Her words were so appealing that the detective winced a little. His keen eyes shifted uneasily. He could not face her.

"I offered to warn you," he muttered at last. "There's a way out of the fix if you are a mind to take it."

"But I am in no fix!" protested Faith. "I have done no wrong! How dare you accuse me!"

The detective went on as though she had not spoken.

"There's a way out of it, miss; you have only to say the word. I know a gent that's in love with you this very minute. He'll fix things with old Forbes—he's got lots of dough. Just you promise to be agreeable and I'll hush the whole thing up to-morrow."

As he made this fiendish suggestion he eyed the girl sharply.

Each change in her expression seemed to render her more beautiful. For a moment she was dazed and almost powerless to speak, then, as a great wave of color swept up to her very brow, she fairly hissed her answer in a scorching whisper.

"You coward! You cur! Go at once and leave me! Make what accusations you like—I am afraid of you no longer! In God will I place my trust, and He will not forsake me! Go, I say, and think well over what you are doing. Remember that there is One above you who is watching your evil deeds and as surely as He will punish the wicked so will He protect the innocent!"

As she spoke the last words she walked hastily away.

Bob Hardy stared after her stupidly, but did not attempt to follow her.

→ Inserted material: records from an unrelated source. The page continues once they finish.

-- ==== Sys2Proof/Machine/Scalar.lean ====
section
/-! DEFINITION. Integer work on the strand (04 R114-R122), NOP and ILL (02 R59, R60). -/

namespace Sys2Proof.Machine

/-! ## Values of R115-R121 (04) -/

/-- A function of two operands in the 64-bit or, with w, the 32-bit form; the whole item of the second operand is the shift
amount (04 R114). -/
def binary (w : Bool) (f : (n : Nat) → BitVec n → BitVec n → Nat → BitVec n) (x y : Word) : Word :=
  if w then (f 32 (x.setWidth 32) (y.setWidth 32) y.toNat).signExtend 64 else f 64 x y y.toNat

/-- Multiplication, high parts (04 Table 50). -/
def mulHigh (n : Nat) (x y : BitVec n) : BitVec n := BitVec.ofInt n (x.toInt * y.toInt / 2 ^ n)
def mulHighN (n : Nat) (x y : BitVec n) : BitVec n := BitVec.ofNat n (x.toNat * y.toNat / 2 ^ n)

/-- Division and remainder (04 Table 50). -/
def divS (n : Nat) (x y : BitVec n) : BitVec n := if y = 0 then BitVec.allOnes n else BitVec.ofInt n (x.toInt.tdiv y.toInt)
def divU (n : Nat) (x y : BitVec n) : BitVec n := if y = 0 then BitVec.allOnes n else BitVec.ofNat n (x.toNat / y.toNat)
def remS (n : Nat) (x y : BitVec n) : BitVec n := if y = 0 then x else BitVec.ofInt n (x.toInt.tmod y.toInt)
def remU (n : Nat) (x y : BitVec n) : BitVec n := if y = 0 then x else BitVec.ofNat n (x.toNat % y.toNat)

/-- Shifts and rotates by an unbounded amount (04 Table 50). -/
def shiftL (n : Nat) (x : BitVec n) (k : Nat) : BitVec n := if n ≤ k then 0 else x <<< k
def shiftR (n : Nat) (x : BitVec n) (k : Nat) : BitVec n := if n ≤ k then 0 else x >>> k
def shiftA (n : Nat) (x : BitVec n) (k : Nat) : BitVec n := x.sshiftRight (if n ≤ k then n - 1 else k)
def rotL (n : Nat) (x : BitVec n) (k : Nat) : BitVec n := x.rotateLeft (k % n)
def rotR (n : Nat) (x : BitVec n) (k : Nat) : BitVec n := x.rotateRight (k % n)

/-- The lesser and the greater (04 Table 50). -/
def minS (n : Nat) (x y : BitVec n) : BitVec n := if x.toInt ≤ y.toInt then x else y
def maxS (n : Nat) (x y : BitVec n) : BitVec n := if x.toInt ≤ y.toInt then y else x
def minU (n : Nat) (x y : BitVec n) : BitVec n := if x.toNat ≤ y.toNat then x else y
def maxU (n : Nat) (x y : BitVec n) : BitVec n := if x.toNat ≤ y.toNat then y else x

/-- A truth value (04 R116). -/
def truth (b : Bool) : Word := if b then 1 else 0

/-- A relation of two operands in either width (04 R116). -/
def relation (w : Bool) (f : (n : Nat) → BitVec n → BitVec n → Bool) (x y : Word) : Word :=
  truth (if w then f 32 (x.setWidth 32) (y.setWidth 32) else f 64 x y)

/-- Zero bits before the first one bit in the order p gives, over n bits (04 R117). -/
def zerosIn (p : Nat → Bool) : Nat → Nat → Nat
  | 0, _ => 0
  | n + 1, i => if p i then 0 else 1 + zerosIn p n (i + 1)

/-- Counting and reversing bits (04 R117). -/
def clzOf (n : Nat) (x : BitVec n) : Nat := zerosIn (fun i => x.getLsbD (n - 1 - i)) n 0
def ctzOf (n : Nat) (x : BitVec n) : Nat := zerosIn (fun i => x.getLsbD i) n 0
def popOf (n : Nat) (x : BitVec n) : Nat := ((List.range n).filter fun i => x.getLsbD i).length
def brevOf (n : Nat) (x : BitVec n) : BitVec n :=
  BitVec.ofNat n ((List.range n).foldl (fun acc i => 2 * acc + (x.getLsbD i).toNat) 0)

/-- A count over the W-bit operand (04 R117). -/
def counted (w : Bool) (f : (n : Nat) → BitVec n → Nat) (x : Word) : Word :=
  word (if w then f 32 (x.setWidth 32) else f 64 x)

/-- The immediate of ADDI (04 R119). -/
def addImm (n : Nat) (h : BitVec 2) (i : BitVec 16) : BitVec n := BitVec.ofInt n (i.toInt * 2 ^ (16 * h.toNat))

/-- The immediates of ANDI, ORI and XORI: the other halfwords hold ones or zeros (04 R119). -/
def halfImm (ones : Bool) (h : BitVec 2) (i : BitVec 16) : Word :=
  let z := word (i.toNat * 2 ^ (16 * h.toNat))
  if ones then z ||| ~~~ word (0xFFFF * 2 ^ (16 * h.toNat)) else z

/-- LIT with a halfword position replaces that halfword (04 R121). -/
def litMerge (x : Word) (h : BitVec 2) (i : BitVec 16) : Word :=
  (x &&& ~~~ word (0xFFFF * 2 ^ (16 * h.toNat))) ||| word (i.toNat * 2 ^ (16 * h.toNat))

/-! ## Bodies -/

/-- A word of two operands with one result. -/
def two (lat : Nat) (a b : BitVec 5) (f : Word → Word → Word) : M Drop := do
  let x ← item a
  let y ← item b
  return { lat := lat, items := [f x y] }

/-- A word of one operand with one result. -/
def one (a : BitVec 5) (f : Word → Word) : M Drop := do
  let x ← item a
  return { items := [f x] }

/-! ## Meanings -/

/-- ILL (02 R59). -/
def execIll (x : BitVec 24) (s : State) : Host.Outcome State Fault Refusal := strandWord (.ill x) (trap .illword) s
/-- NOP (02 R60). -/
def execNop (s : State) : Host.Outcome State Fault Refusal := strandWord .nop (pure {}) s

/-- ADD (04 R115). -/
def execAdd (a b : BitVec 5) (w : Bool) (s : State) : Host.Outcome State Fault Refusal :=
  strandWord (.add a b w) (two 1 a b (binary w (fun _ x y _ => x + y))) s

/-- SUB (04 R115). -/
def execSub (a b : BitVec 5) (w : Bool) (s : State) : Host.Outcome State Fault Refusal :=
  strandWord (.sub a b w) (two 1 a b (binary w (fun _ x y _ => x - y))) s

/-- MUL (04 R115). -/
def execMul (a b : BitVec 5) (w : Bool) (s : State) : Host.Outcome State Fault Refusal :=
  strandWord (.mul a b w) (two 3 a b (binary w (fun _ x y _ => x * y))) s

/-- MULH (04 R115). -/
def execMulh (a b : BitVec 5) (w : Bool) (s : State) : Host.Outcome State Fault Refusal :=
  strandWord (.mulh a b w) (two 3 a b (binary w (fun n x y _ => mulHigh n x y))) s

/-- MULHN (04 R115). -/
def execMulhn (a b : BitVec 5) (w : Bool) (s : State) : Host.Outcome State Fault Refusal :=
  strandWord (.mulhn a b w) (two 3 a b (binary w (fun n x y _ => mulHighN n x y))) s

/-- DIV (04 R115). -/
def execDiv (a b : BitVec 5) (w : Bool) (s : State) : Host.Outcome State Fault Refusal :=
  strandWord (.div a b w) (two 12 a b (binary w (fun n x y _ => divS n x y))) s

/-- DIVN (04 R115). -/
def execDivn (a b : BitVec 5) (w : Bool) (s : State) : Host.Outcome State Fault Refusal :=
  strandWord (.divn a b w) (two 12 a b (binary w (fun n x y _ => divU n x y))) s

/-- REM (04 R115). -/
def execRem (a b : BitVec 5) (w : Bool) (s : State) : Host.Outcome State Fault Refusal :=
  strandWord (.rem a b w) (two 12 a b (binary w (fun n x y _ => remS n x y))) s

/-- REMN (04 R115). -/
def execRemn (a b : BitVec 5) (w : Bool) (s : State) : Host.Outcome State Fault Refusal :=
  strandWord (.remn a b w) (two 12 a b (binary w (fun n x y _ => remU n x y))) s

/-- AND (04 R115). -/
def execAnd (a b : BitVec 5) (w : Bool) (s : State) : Host.Outcome State Fault Refusal :=
  strandWord (.and a b w) (two 1 a b (binary w (fun _ x y _ => x &&& y))) s

/-- OR (04 R115). -/
def execOr (a b : BitVec 5) (w : Bool) (s : State) : Host.Outcome State Fault Refusal :=
  strandWord (.or a b w) (two 1 a b (binary w (fun _ x y _ => x ||| y))) s

/-- XOR (04 R115). -/
def execXor (a b : BitVec 5) (w : Bool) (s : State) : Host.Outcome State Fault Refusal :=
  strandWord (.xor a b w) (two 1 a b (binary w (fun _ x y _ => x ^^^ y))) s

/-- ANDN (04 R115). -/
def execAndn (a b : BitVec 5) (w : Bool) (s : State) : Host.Outcome State Fault Refusal :=
  strandWord (.andn a b w) (two 1 a b (binary w (fun _ x y _ => x &&& ~~~y))) s

/-- SHL (04 R115). -/
def execShl (a b : BitVec 5) (w : Bool) (s : State) : Host.Outcome State Fault Refusal :=
  strandWord (.shl a b w) (two 1 a b (binary w (fun n x _ k => shiftL n x k))) s

/-- SHR (04 R115). -/
def execShr (a b : BitVec 5) (w : Bool) (s : State) : Host.Outcome State Fault Refusal :=
  strandWord (.shr a b w) (two 1 a b (binary w (fun n x _ k => shiftR n x k))) s

/-- SAR (04 R115). -/
def execSar (a b : BitVec 5) (w : Bool) (s : State) : Host.Outcome State Fault Refusal :=
  strandWord (.sar a b w) (two 1 a b (binary w (fun n x _ k => shiftA n x k))) s

/-- ROL (04 R115). -/
def execRol (a b : BitVec 5) (w : Bool) (s : State) : Host.Outcome State Fault Refusal :=
  strandWord (.rol a b w) (two 1 a b (binary w (fun n x _ k => rotL n x k))) s

/-- ROR (04 R115). -/
def execRor (a b : BitVec 5) (w : Bool) (s : State) : Host.Outcome State Fault Refusal :=
  strandWord (.ror a b w) (two 1 a b (binary w (fun n x _ k => rotR n x k))) s

/-- MIN (04 R115). -/
def execMin (a b : BitVec 5) (w : Bool) (s : State) : Host.Outcome State Fault Refusal :=
  strandWord (.min a b w) (two 1 a b (binary w (fun n x y _ => minS n x y))) s

/-- MAX (04 R115). -/
def execMax (a b : BitVec 5) (w : Bool) (s : State) : Host.Outcome State Fault Refusal :=
  strandWord (.max a b w) (two 1 a b (binary w (fun n x y _ => maxS n x y))) s

/-- MINN (04 R115). -/
def execMinn (a b : BitVec 5) (w : Bool) (s : State) : Host.Outcome State Fault Refusal :=
  strandWord (.minn a b w) (two 1 a b (binary w (fun n x y _ => minU n x y))) s

/-- MAXN (04 R115). -/
def execMaxn (a b : BitVec 5) (w : Bool) (s : State) : Host.Outcome State Fault Refusal :=
  strandWord (.maxn a b w) (two 1 a b (binary w (fun n x y _ => maxU n x y))) s

/-- CEQ (04 R116). -/
def execCeq (a b : BitVec 5) (w : Bool) (s : State) : Host.Outcome State Fault Refusal :=
  strandWord (.ceq a b w) (two 1 a b (relation w (fun _ x y => x == y))) s

/-- CNE (04 R116). -/
def execCne (a b : BitVec 5) (w : Bool) (s : State) : Host.Outcome State Fault Refusal :=
  strandWord (.cne a b w) (two 1 a b (relation w (fun _ x y => x != y))) s

/-- CLT (04 R116). -/
def execClt (a b : BitVec 5) (w : Bool) (s : State) : Host.Outcome State Fault Refusal :=
  strandWord (.clt a b w) (two 1 a b (relation w (fun _ x y => decide (x.toInt < y.toInt)))) s

/-- CLTN (04 R116). -/
def execCltn (a b : BitVec 5) (w : Bool) (s : State) : Host.Outcome State Fault Refusal :=
  strandWord (.cltn a b w) (two 1 a b (relation w (fun _ x y => decide (x.toNat < y.toNat)))) s

/-- CLE (04 R116). -/
def execCle (a b : BitVec 5) (w : Bool) (s : State) : Host.Outcome State Fault Refusal :=
  strandWord (.cle a b w) (two 1 a b (relation w (fun _ x y => decide (x.toInt ≤ y.toInt)))) s

/-- CLEN (04 R116). -/
def execClen (a b : BitVec 5) (w : Bool) (s : State) : Host.Outcome State Fault Refusal :=
  strandWord (.clen a b w) (two 1 a b (relation w (fun _ x y => decide (x.toNat ≤ y.toNat)))) s

/-- CLZ (04 R117). -/
def execClz (a : BitVec 5) (w : Bool) (s : State) : Host.Outcome State Fault Refusal :=
  strandWord (.clz a w) (one a (counted w clzOf)) s

/-- CTZ (04 R117). -/
def execCtz (a : BitVec 5) (w : Bool) (s : State) : Host.Outcome State Fault Refusal :=
  strandWord (.ctz a w) (one a (counted w ctzOf)) s

/-- POPC (04 R117). -/
def execPopc (a : BitVec 5) (w : Bool) (s : State) : Host.Outcome State Fault Refusal :=
  strandWord (.popc a w) (one a (counted w popOf)) s

/-- BREV (04 R117). -/
def execBrev (a : BitVec 5) (w : Bool) (s : State) : Host.Outcome State Fault Refusal :=
  strandWord (.brev a w) (one a (fun x => binary w (fun n x _ _ => brevOf n x) x 0)) s

/-- SEXT8 (04 R117). -/
def execSext8 (a : BitVec 5) (s : State) : Host.Outcome State Fault Refusal :=
  strandWord (.sext8 a) (one a fun x => (x.setWidth 8).signExtend 64) s

/-- SEXT16 (04 R117). -/
def execSext16 (a : BitVec 5) (s : State) : Host.Outcome State Fault Refusal :=
  strandWord (.sext16 a) (one a fun x => (x.setWidth 16).signExtend 64) s

/-- SEXT32 (04 R117). -/
def execSext32 (a : BitVec 5) (s : State) : Host.Outcome State Fault Refusal :=
  strandWord (.sext32 a) (one a fun x => (x.setWidth 32).signExtend 64) s

/-- SEL (04 R118). -/
def execSel (a b c : BitVec 5) (s : State) : Host.Outcome State Fault Refusal :=
  strandWord (.sel a b c) (do
    let x ← item a
    let y ← item b
    let z ← item c
    return { items := [if x ≠ 0 then y else z] }) s

/-- ADDI (04 R119). -/
def execAddi (a : BitVec 5) (w : Bool) (h : BitVec 2) (i : BitVec 16) (s : State) : Host.Outcome State Fault Refusal :=
  strandWord (.addi a w h i) (one a fun x => binary w (fun n x _ _ => x + addImm n h i) x 0) s

/-- ANDI (04 R119). -/
def execAndi (a : BitVec 5) (w : Bool) (h : BitVec 2) (i : BitVec 16) (s : State) : Host.Outcome State Fault Refusal :=
  strandWord (.andi a w h i) (one a fun x => binary w (fun _ x y _ => x &&& y) x (halfImm true h i)) s

/-- ORI (04 R119). -/
def execOri (a : BitVec 5) (w : Bool) (h : BitVec 2) (i : BitVec 16) (s : State) : Host.Outcome State Fault Refusal :=
  strandWord (.ori a w h i) (one a fun x => binary w (fun _ x y _ => x ||| y) x (halfImm false h i)) s

/-- XORI (04 R119). -/
def execXori (a : BitVec 5) (w : Bool) (h : BitVec 2) (i : BitVec 16) (s : State) : Host.Outcome State Fault Refusal :=
  strandWord (.xori a w h i) (one a fun x => binary w (fun _ x y _ => x ^^^ y) x (halfImm false h i)) s

/-- SHLI (04 R120). -/
def execShli (a : BitVec 5) (w : Bool) (n : BitVec 16) (s : State) : Host.Outcome State Fault Refusal :=
  strandWord (.shli a w n) (one a fun x => binary w (fun m x _ _ => shiftL m x n.toNat) x 0) s

/-- SHRI (04 R120). -/
def execShri (a : BitVec 5) (w : Bool) (n : BitVec 16) (s : State) : Host.Outcome State Fault Refusal :=
  strandWord (.shri a w n) (one a fun x => binary w (fun m x _ _ => shiftR m x n.toNat) x 0) s

/-- SARI (04 R120). -/
def execSari (a : BitVec 5) (w : Bool) (n : BitVec 16) (s : State) : Host.Outcome State Fault Refusal :=
  strandWord (.sari a w n) (one a fun x => binary w (fun m x _ _ => shiftA m x n.toNat) x 0) s

/-- ROLI (04 R120). -/
def execRoli (a : BitVec 5) (w : Bool) (n : BitVec 16) (s : State) : Host.Outcome State Fault Refusal :=
  strandWord (.roli a w n) (one a fun x => binary w (fun m x _ _ => rotL m x n.toNat) x 0) s

/-- LIT (04 R121). -/
def execLit (a : BitVec 5) (h : BitVec 2) (i : BitVec 16) (s : State) : Host.Outcome State Fault Refusal :=
  strandWord (.lit a h i) (if h = 0 then pure { items := [i.setWidth 64] } else one a fun x => litMerge x h i) s

/-- LITS (04 R121). -/
def execLits (i : BitVec 16) (s : State) : Host.Outcome State Fault Refusal :=
  strandWord (.lits i) (pure { items := [i.signExtend 64] }) s

/-- DUP (04 R122). -/
def execDup (a : BitVec 5) (s : State) : Host.Outcome State Fault Refusal := strandWord (.dup a) (one a id) s

end Sys2Proof.Machine
end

"Well, what did she say?" asked a voice at his elbow.

A well-dressed man of middle age had walked slowly across the street and stood waiting impatiently for Hardy's answer.

The detective drew a long breath and shrugged his shoulders a little.

"Oh, she's a high flyer," he answered, cautiously. "It will take time to clip her wings and tame her, captain, but don't you worry a bit. I'll earn your fifty dollars."

"As you have earned several other fifties," said the "captain," smiling. "Oh, well, you are in the right place for just such work. It's dead easy for you, Hardy. Why, those girls would all of them jump at the chance of getting out from behind those counters, but the deuce of it is that it's only the new ones who are pretty."

"Well, you've picked out the prettiest now, all right," laughed Hardy. "But I expect I shall have to scare her a little. She's not only proud as Lucifer, but she's chock full of religion. Says God will protect her and all that sort of thing."

The well-dressed "captain" threw back his head and roared.

"God will trouble Himself a lot about her, I'm thinking," he said, chuckling. "He is so given to looking after those half-starved creatures! Why, the Devil is the shop girls' best friend, if they only knew it."

"He stands by us pretty well, too, eh! captain?" said Hardy. "But I must be getting home, as I live way over in Jersey. I'll report to-morrow night at your place downtown. She'll be less religious by that time if she sees that God has gone back on her, I guess."

"You mean that you will press the charge against her and have them send her to jail? That's going pretty far, Hardy; but I'll leave it to your judgment."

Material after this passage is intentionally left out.